After estrogen administration, plasma estradiol concentrations increased to values typically observed in female rats. A nearly significant interaction (P = 0.0648) between drug treatment (estradiol vs. control) and group (lean vs. obese) indicated that subcutaneous estradiol administration was more effective in raising serum estradiol concentration in the lean than in the obese Zuckers.
Insulin resistance in the OC and OE groups was characterized by marked elevations in plasma insulin concentrations compared with that in the LC and LE groups (P = 0.0011). Nonfasting plasma glucose concentrations were not significantly different between lean and obese Zuckers, and estrogen treatment did not affect plasma glucose.
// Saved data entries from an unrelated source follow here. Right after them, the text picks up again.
-- ==== Sys2Proof/Machine/Sparse.lean ====
section
/-! DEFINITION. Sparse stores: lists of (key, value) pairs in one canonical form, keys strictly rising and no
value equal to the default that an unlisted key reads as. Memory is the store of bytes with default 0: R426 step 3
writes every frame to zero at reset, R235 zeroes scratch at team start. -/

namespace Sys2Proof.Machine

/-- The value at key `k`; an unlisted key reads as `d`. -/
def spGet {α : Type} (d : α) : List (Nat × α) → Nat → α
  | [], _ => d
  | (k', v) :: l, k => if k' = k then v else spGet d l k

/-- Writes `v` at key `k`, keeping the canonical form. -/
def spSet {α : Type} [DecidableEq α] (d : α) : List (Nat × α) → Nat → α → List (Nat × α)
  | [], k, v => if v = d then [] else [(k, v)]
  | (k', v') :: l, k, v =>
    if k < k' then (if v = d then (k', v') :: l else (k, v) :: (k', v') :: l)
    else if k = k' then (if v = d then l else (k, v) :: l)
    else (k', v') :: spSet d l k v

/-- Every key of the list is above `k`. -/
def spAbove {α : Type} (k : Nat) : List (Nat × α) → Bool
  | [] => true
  | (k', _) :: l => decide (k < k') && spAbove k l

/-- The canonical form: keys strictly rising, no value the default. -/
def spWf {α : Type} [DecidableEq α] (d : α) : List (Nat × α) → Bool
  | [] => true
  | (k, v) :: l => decide (v ≠ d) && spAbove k l && spWf d l

/-- A byte store in canonical form; an unlisted byte reads 0 (R235, R426). -/
abbrev Memory := List Host.Cell

/-- The canonical form of memory. -/
abbrev Memory.wf (m : Memory) : Bool := spWf (0 : BitVec 8) m

/-- One byte. -/
def Memory.byte (m : Memory) (a : Nat) : BitVec 8 := spGet 0 m a

/-- Writes one byte. -/
def Memory.setByte (m : Memory) (a : Nat) (v : BitVec 8) : Memory := spSet 0 m a v

/-- `n` bytes from `a`, little-endian (R9), as a number. -/
def Memory.read (m : Memory) (a : Nat) : Nat → Nat
  | 0 => 0
  | n + 1 => (m.byte a).toNat + 256 * Memory.read m (a + 1) n

/-- Writes the low `n` bytes of `v` at `a`, little-endian (R9). -/
def Memory.write (m : Memory) (a : Nat) : Nat → Nat → Memory
  | 0, _ => m
  | n + 1, v => Memory.write (m.setByte a (BitVec.ofNat 8 v)) (a + 1) n (v / 256)

/-- `n` bytes from `a` as a list, lowest address first. -/
def Memory.bytes (m : Memory) (a : Nat) : Nat → List (BitVec 8)
  | 0 => []
  | n + 1 => m.byte a :: Memory.bytes m (a + 1) n

/-- Writes a list of bytes from `a` upward. -/
def Memory.writeBytes (m : Memory) (a : Nat) : List (BitVec 8) → Memory
  | [] => m
  | b :: bs => Memory.writeBytes (m.setByte a b) (a + 1) bs

/-- The first element of a list that meets `p`, replaced by `f`; the rest unchanged. -/
def updFirst {α : Type} (p : α → Bool) (f : α → α) : List α → List α
  | [] => []
  | x :: l => if p x then f x :: l else x :: updFirst p f l

/-- Insertion into a list kept in increasing order of `key`. -/
def insertBy {α : Type} (key : α → Nat) (x : α) : List α → List α
  | [] => [x]
  | y :: l => if key x < key y then x :: y :: l else y :: insertBy key x l

end Sys2Proof.Machine
end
Obesity significantly raised plasma triglyceride and total cholesterol concentrations. Estrogen did not affect total cholesterol concentrations, but estrogen significantly increased triglyceride concentrations in both LE and OE groups relative to controls (LC and OC groups).
Vascular Response to KCl
Maximal tension development in response to a 60 mM bolus dose of KCl in LC and LE groups was significantly lower compared with that in the OC group (Fig. 1). Estrogen treatment decreased the maximal contractile response to KCl for both the obese and lean Zuckers; however, this reduction was only significant for the OE group (P < 0.001).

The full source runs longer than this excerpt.